## Directions
What you return should be the full listing, exactly as given.

## Extracted records
-- ==== Sys2Proof/Machine/System.lean ====
section
/-! DEFINITION. Special registers and counters (01 R26-R28, R31-R34, 02 R55, 04 R131-R134, R141). -/

namespace Sys2Proof.Machine

/-- MPCn as a word (R26). -/
def Mpc.word (m : Mpc) : Word := BitVec.ofNat 64 (m.kstep.toNat + 2 ^ 16 * m.busy.toNat + 2 ^ 17 * m.ovf.toNat)

/-- An SWR to MPCn (R26, R27): OVF is cleared by a 1; KSTEP is written only while BUSY is 0. -/
def Mpc.write (m : Mpc) (x : Word) : Mpc :=
  { m with kstep := if m.busy then m.kstep else x.setWidth 10, ovf := m.ovf && !x.getLsbD 17 }

/-- WINn.LO, WINn.MID and WINn.HI, as parts 0, 1 and 2 (R28). -/
def Window.word (w : Window) (part : Nat) : Word :=
  match part with
  | 0 => w.vbase.setWidth 64
  | 1 => BitVec.ofNat 64 (w.pbase.toNat + 2 ^ 40 * w.dev.toNat)
  | _ => BitVec.ofNat 64 (w.limit.toNat + 2 ^ 36 * w.ghusk.toNat + 2 ^ 40 * w.valid.toNat + 2 ^ 41 * w.wr.toNat
      + 2 ^ 42 * w.peer.toNat + 2 ^ 48 * w.asid.toNat)

/-- Whether a wave's group holds the tiles of its twin, and so its MPC registers (R25, R26). -/
def State.ownsTwin (s : State) (w : Wave) : Bool := (s.twin (s.twinOf w)).owner == some w.group

/-- The value of MPCn for a wave; zero where its group holds no tiles on its twin (log 31). -/
def State.mpcOf (s : State) (w : Wave) (n : Nat) : Mpc :=
  if s.ownsTwin w then (s.twin (s.twinOf w)).mpc.getD n {} else {}

/-- Whether a counter reads 0: at U in a deterministic launch (R141). -/
def State.perfHidden (s : State) (w : Wave) : Bool := s.detOf w && w.priv == .u

/-- PERFn of a wave's context. -/
def State.perfOf (s : State) (w : Wave) (n : Nat) : Perf := (s.ctx w.ctx).perf.getD n {}

/-- Members of a wave's group as GRPSIZE counts them: in a deterministic launch those of the epoch's start (R31, R141). -/
def State.groupSize (s : State) (w : Wave) : Nat :=
  if s.detOf w then
    (s.wavesWith fun x => x.group == w.group && (x.state != .exited || x.exitEpoch == some (s.launch w.launch).epoch)).length
  else (s.members w.group).length

/-- The value of a special register that is one value for the wave (R31, R55, R131); SIGREG reads zero at IL0 (R43). -/
def State.readSpecial (s : State) (w : Wave) (n : Nat) : Word :=
  let g := s.group w.group
  let c := s.ctx w.ctx
  let nat := BitVec.ofNat 64
  match n with
  | 0x01 => nat w.waveid
  | 0x02 => g.grpid.setWidth 64
  | 0x03 => nat (s.groupSize w)
  | 0x04 => w.sgid.setWidth 64
  | 0x05 => nat w.clid
  | 0x06 => nat w.coreid
  | 0x07 => g.nodeid.setWidth 64
  | 0x08 => g.pipcount.setWidth 64
  | 0x09 => w.pipbase.setWidth 64
  | 0x0A => nat (w.pipDepth.foldl max 0)
  | 0x0B => nat w.valloc
  | 0x0C => g.spbase.setWidth 64
  | 0x0D => g.spsize.setWidth 64
  | 0x10 => g.quantum.setWidth 64
  | 0x11 => w.qidx.setWidth 64
  | 0x12 => if g.ilevel = 0 then 0 else w.sigreg.setWidth 64
  | 0x13 => nat g.ilevel
  | 0x14 => w.rngkey
  | 0x20 => c.tvec.setWidth 64
  | 0x21 => w.tcause.setWidth 64
  | 0x22 => w.tmask.setWidth 64
  | 0x23 => w.taddr.setWidth 64 ||| (if w.taddrTile then 1#64 <<< 63 else 0)
  | 0x24 => w.tpc.setWidth 64
  | n =>
    if 0x18 ≤ n ∧ n ≤ 0x1F then (c.slacktab.getD (n - 0x18) 0).setWidth 64
    else if 0x28 ≤ n ∧ n ≤ 0x2F then
      if s.perfHidden w then 0 else (s.perfOf w (n - 0x28)).count.setWidth 64
    else if 0x30 ≤ n ∧ n ≤ 0x33 then (s.mpcOf w (n - 0x30)).word
    else if 0x40 ≤ n ∧ n < 0x70 then (g.windows.getD ((n - 0x40) / 3) {}).word ((n - 0x40) % 3)
    else 0

/-- SRD: a scalar destination, or every active lane of a vector one; LANEID is the lane's number (R31, R32, R131). -/
def execSrd (o : SrdF) (s : State) : Host.Outcome State Fault Refusal :=
  regOp (.srd o) s fun w =>
    if !o.vec then w.writeS o.d.toNat (s.readSpecial w o.sr.toNat)
    else w.writeLanes w.exec o.d.toNat (vregOf fun l =>
      if o.sr = 0 then BitVec.ofNat 64 l else s.readSpecial w o.sr.toNat)

/-- The effect of an SWR that is allowed: the low bits of the value, at the wave, its context or its group (R132). -/
def State.writeSpecial (s : State) (k : Nat) (n : Nat) (x : Word) : State :=
  let w := s.wave k
  match n with
  | 0x12 => s.modWave k fun w => { w with sigreg := x.setWidth 32 }
  | 0x14 => s.modWave k fun w => { w with rngkey := x }
  | 0x20 => s.modCtx w.ctx fun c => { c with tvec := x.setWidth 56 }
  | 0x24 => s.modWave k fun w => { w with tpc := x.setWidth 56 }
  | n =>
    if 0x18 ≤ n ∧ n ≤ 0x1F then
      s.modCtx w.ctx fun c => { c with slacktab := putAt 0 c.slacktab (n - 0x18) (x.setWidth 16 &&& 0x83FF) }
    else if 0x28 ≤ n ∧ n ≤ 0x2F then
      s.modCtx w.ctx fun c => { c with perf := modAt (fun p => p.write s.cc (x.setWidth 48)) c.perf (n - 0x28) }
    else if 0x30 ≤ n ∧ n ≤ 0x33 ∧ s.ownsTwin w then
      s.modTwin (s.twinOf w) fun t => { t with mpc := modAt (fun m => m.write x) t.mpc (n - 0x30) }
    else s

/-- SWR: TVEC and TPC must be aligned (R132). -/
def execSwr (o : SwrF) (s : State) : Host.Outcome State Fault Refusal :=
  issue (.swr o) s fun k s =>
    let x := (s.wave k).readS o.a.toNat
    if (o.sr = 0x20 ∨ o.sr = 0x24) ∧ x.toNat % 8 ≠ 0 then s.trapExec k 0x04
    else (s.writeSpecial k o.sr.toNat x).done k (.swr o)

/-- PERFRD: the count and the overflow bit in a long write; mod[0] also clears the bit (R134). -/
def execPerfrd (o : PerfrdF) (s : State) : Host.Outcome State Fault Refusal :=
  issue (.perfrd o) s fun k s =>
    let w := s.wave k
    let p := s.perfOf w o.n.toNat
    let x : Word := if s.perfHidden w then 0 else p.count.setWidth 64 ||| (if p.overflow then BitVec.ofNat 64 (2 ^ 48) else 0)
    let s := if !o.clr then s else
      s.modCtx w.ctx fun c => { c with perf := modAt (fun p => { p with overflow := false }) c.perf o.n.toNat }
    s.doneWith k (.perfrd o) fun w => w.long (w.sReg o.d.toNat) (.s x)

end Sys2Proof.Machine
end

## Response to the exercise
-- ==== Sys2Proof/Machine/System.lean ====
section
/-! DEFINITION. Special registers and counters (01 R26-R28, R31-R34, 02 R55, 04 R131-R134, R141). -/

namespace Sys2Proof.Machine

/-- MPCn as a word (R26). -/
def Mpc.word (m : Mpc) : Word := BitVec.ofNat 64 (m.kstep.toNat + 2 ^ 16 * m.busy.toNat + 2 ^ 17 * m.ovf.toNat)

/-- An SWR to MPCn (R26, R27): OVF is cleared by a 1; KSTEP is written only while BUSY is 0. -/
def Mpc.write (m : Mpc) (x : Word) : Mpc :=
  { m with kstep := if m.busy then m.kstep else x.setWidth 10, ovf := m.ovf && !x.getLsbD 17 }

/-- WINn.LO, WINn.MID and WINn.HI, as parts 0, 1 and 2 (R28). -/
def Window.word (w : Window) (part : Nat) : Word :=
  match part with
  | 0 => w.vbase.setWidth 64
  | 1 => BitVec.ofNat 64 (w.pbase.toNat + 2 ^ 40 * w.dev.toNat)
  | _ => BitVec.ofNat 64 (w.limit.toNat + 2 ^ 36 * w.ghusk.toNat + 2 ^ 40 * w.valid.toNat + 2 ^ 41 * w.wr.toNat
      + 2 ^ 42 * w.peer.toNat + 2 ^ 48 * w.asid.toNat)

/-- Whether a wave's group holds the tiles of its twin, and so its MPC registers (R25, R26). -/
def State.ownsTwin (s : State) (w : Wave) : Bool := (s.twin (s.twinOf w)).owner == some w.group

/-- The value of MPCn for a wave; zero where its group holds no tiles on its twin (log 31). -/
def State.mpcOf (s : State) (w : Wave) (n : Nat) : Mpc :=
  if s.ownsTwin w then (s.twin (s.twinOf w)).mpc.getD n {} else {}

/-- Whether a counter reads 0: at U in a deterministic launch (R141). -/
def State.perfHidden (s : State) (w : Wave) : Bool := s.detOf w && w.priv == .u

/-- PERFn of a wave's context. -/
def State.perfOf (s : State) (w : Wave) (n : Nat) : Perf := (s.ctx w.ctx).perf.getD n {}

/-- Members of a wave's group as GRPSIZE counts them: in a deterministic launch those of the epoch's start (R31, R141). -/
def State.groupSize (s : State) (w : Wave) : Nat :=
  if s.detOf w then
    (s.wavesWith fun x => x.group == w.group && (x.state != .exited || x.exitEpoch == some (s.launch w.launch).epoch)).length
  else (s.members w.group).length

/-- The value of a special register that is one value for the wave (R31, R55, R131); SIGREG reads zero at IL0 (R43). -/
def State.readSpecial (s : State) (w : Wave) (n : Nat) : Word :=
  let g := s.group w.group
  let c := s.ctx w.ctx
  let nat := BitVec.ofNat 64
  match n with
  | 0x01 => nat w.waveid
  | 0x02 => g.grpid.setWidth 64
  | 0x03 => nat (s.groupSize w)
  | 0x04 => w.sgid.setWidth 64
  | 0x05 => nat w.clid
  | 0x06 => nat w.coreid
  | 0x07 => g.nodeid.setWidth 64
  | 0x08 => g.pipcount.setWidth 64
  | 0x09 => w.pipbase.setWidth 64
  | 0x0A => nat (w.pipDepth.foldl max 0)
  | 0x0B => nat w.valloc
  | 0x0C => g.spbase.setWidth 64
  | 0x0D => g.spsize.setWidth 64
  | 0x10 => g.quantum.setWidth 64
  | 0x11 => w.qidx.setWidth 64
  | 0x12 => if g.ilevel = 0 then 0 else w.sigreg.setWidth 64
  | 0x13 => nat g.ilevel
  | 0x14 => w.rngkey
  | 0x20 => c.tvec.setWidth 64
  | 0x21 => w.tcause.setWidth 64
  | 0x22 => w.tmask.setWidth 64
  | 0x23 => w.taddr.setWidth 64 ||| (if w.taddrTile then 1#64 <<< 63 else 0)
  | 0x24 => w.tpc.setWidth 64
  | n =>
    if 0x18 ≤ n ∧ n ≤ 0x1F then (c.slacktab.getD (n - 0x18) 0).setWidth 64
    else if 0x28 ≤ n ∧ n ≤ 0x2F then
      if s.perfHidden w then 0 else (s.perfOf w (n - 0x28)).count.setWidth 64
    else if 0x30 ≤ n ∧ n ≤ 0x33 then (s.mpcOf w (n - 0x30)).word
    else if 0x40 ≤ n ∧ n < 0x70 then (g.windows.getD ((n - 0x40) / 3) {}).word ((n - 0x40) % 3)
    else 0

/-- SRD: a scalar destination, or every active lane of a vector one; LANEID is the lane's number (R31, R32, R131). -/
def execSrd (o : SrdF) (s : State) : Host.Outcome State Fault Refusal :=
  regOp (.srd o) s fun w =>
    if !o.vec then w.writeS o.d.toNat (s.readSpecial w o.sr.toNat)
    else w.writeLanes w.exec o.d.toNat (vregOf fun l =>
      if o.sr = 0 then BitVec.ofNat 64 l else s.readSpecial w o.sr.toNat)

/-- The effect of an SWR that is allowed: the low bits of the value, at the wave, its context or its group (R132). -/
def State.writeSpecial (s : State) (k : Nat) (n : Nat) (x : Word) : State :=
  let w := s.wave k
  match n with
  | 0x12 => s.modWave k fun w => { w with sigreg := x.setWidth 32 }
  | 0x14 => s.modWave k fun w => { w with rngkey := x }
  | 0x20 => s.modCtx w.ctx fun c => { c with tvec := x.setWidth 56 }
  | 0x24 => s.modWave k fun w => { w with tpc := x.setWidth 56 }
  | n =>
    if 0x18 ≤ n ∧ n ≤ 0x1F then
      s.modCtx w.ctx fun c => { c with slacktab := putAt 0 c.slacktab (n - 0x18) (x.setWidth 16 &&& 0x83FF) }
    else if 0x28 ≤ n ∧ n ≤ 0x2F then
      s.modCtx w.ctx fun c => { c with perf := modAt (fun p => p.write s.cc (x.setWidth 48)) c.perf (n - 0x28) }
    else if 0x30 ≤ n ∧ n ≤ 0x33 ∧ s.ownsTwin w then
      s.modTwin (s.twinOf w) fun t => { t with mpc := modAt (fun m => m.write x) t.mpc (n - 0x30) }
    else s

/-- SWR: TVEC and TPC must be aligned (R132). -/
def execSwr (o : SwrF) (s : State) : Host.Outcome State Fault Refusal :=
  issue (.swr o) s fun k s =>
    let x := (s.wave k).readS o.a.toNat
    if (o.sr = 0x20 ∨ o.sr = 0x24) ∧ x.toNat % 8 ≠ 0 then s.trapExec k 0x04
    else (s.writeSpecial k o.sr.toNat x).done k (.swr o)

/-- PERFRD: the count and the overflow bit in a long write; mod[0] also clears the bit (R134). -/
def execPerfrd (o : PerfrdF) (s : State) : Host.Outcome State Fault Refusal :=
  issue (.perfrd o) s fun k s =>
    let w := s.wave k
    let p := s.perfOf w o.n.toNat
    let x : Word := if s.perfHidden w then 0 else p.count.setWidth 64 ||| (if p.overflow then BitVec.ofNat 64 (2 ^ 48) else 0)
    let s := if !o.clr then s else
      s.modCtx w.ctx fun c => { c with perf := modAt (fun p => { p with overflow := false }) c.perf o.n.toNat }
    s.doneWith k (.perfrd o) fun w => w.long (w.sReg o.d.toNat) (.s x)

end Sys2Proof.Machine
end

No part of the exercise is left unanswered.